1/2 tsp. Italian herb blend

1/2 tsp. Spike Seasoning 

fresh-ground black pepper to taste

1 1/2 cups grated Mozzarella


Preheat oven to 375F/190C.   Spray a large baking dish with non-stick spray or olive oil. Wash mushrooms and cut into thick slices.   Heat a little olive oil and saute the mushrooms. Heat a little olive oil in another large non-stick pan and start brown the sausage over medium-high heat, turning occasionally to brown on all sides.   When mushrooms have released their liquid, liquid is evaporated, and mushrooms are lightly browned, transfer mushrooms to the bottom of the baking dish. Trim away stem and seeds of peppers and cut into thick strips.
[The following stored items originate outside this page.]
-- ==== Sys2Proof/Laws/Bytes.lean ====
section
/-! SUPPORT. Bytes of a number read back, and the CRC that ends a slot or a flit. -/

namespace Sys2Proof.Machine

theorem bytesLE_length : ∀ n v, (bytesLE n v).length = n
  | 0, _ => rfl
  | n + 1, v => by simp [bytesLE, bytesLE_length n]

theorem bytesBE_length (n v : Nat) : (bytesBE n v).length = n := by simp [bytesBE, bytesLE_length]

theorem natLE_bytesLE : ∀ n v, natLE (bytesLE n v) = v % 256 ^ n
  | 0, v => by simp [bytesLE, natLE, Nat.mod_one]
  | n + 1, v => by
    rw [bytesLE, natLE, natLE_bytesLE n, BitVec.toNat_ofNat, show (256 : Nat) ^ (n + 1) = 256 * 256 ^ n from Nat.pow_succ']
    exact (Nat.mod_mul (x := v) (a := 256) (b := 256 ^ n)).symm

theorem natBE_bytesBE (n v : Nat) : natBE (bytesBE n v) = v % 256 ^ n := by simp [natBE, bytesBE, natLE_bytesLE]

theorem sub_append_right (a b : List Byte) : sub (a ++ b) a.length b.length = b := by simp [sub]

/-- A slot or flit whose last 8 bytes are the CRC-64 of the 248 before them passes the check of R41. -/
theorem crc64_checks (body : List Byte) (h : body.length = 248) :
    be (body ++ bytesBE 8 (crc64 body).toNat) 248 8 = (crc64 ((body ++ bytesBE 8 (crc64 body).toNat).take 248)).toNat := by
  have e : sub (body ++ bytesBE 8 (crc64 body).toNat) 248 8 = bytesBE 8 (crc64 body).toNat := by
    have := sub_append_right body (bytesBE 8 (crc64 body).toNat)
    rwa [h, bytesBE_length] at this
  rw [be, e, natBE_bytesBE, List.take_append_of_le_length (by omega), List.take_of_length_le (by omega)]
  exact Nat.mod_eq_of_lt (by have := (crc64 body).isLt; simpa using this)

end Sys2Proof.Machine
end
Heat about 2 tsp. more olive oil in the same pan you cooked the mushrooms in and saute peppers over medium high heat just until they’re starting to soften, about 4 minutes.   Layer the peppers over the mushrooms in the baking dish. Season the peppers and mushrooms with spices and black pepper. When the sausage is lightly browned on all sides, remove to a cutting board and let cool enough to slice.   Then cut sausage in half lengthwise, cut into thick half-slices, reheat the pan, and brown the sausage again on the cut sides. Layer the browned sausage over the mushrooms and peppers and sprinkle with desired amount of grated mozzarella. Bake about 25 minutes, or until all ingredients are sizzling hot and the cheese is melted and nicely browned. Serve hot.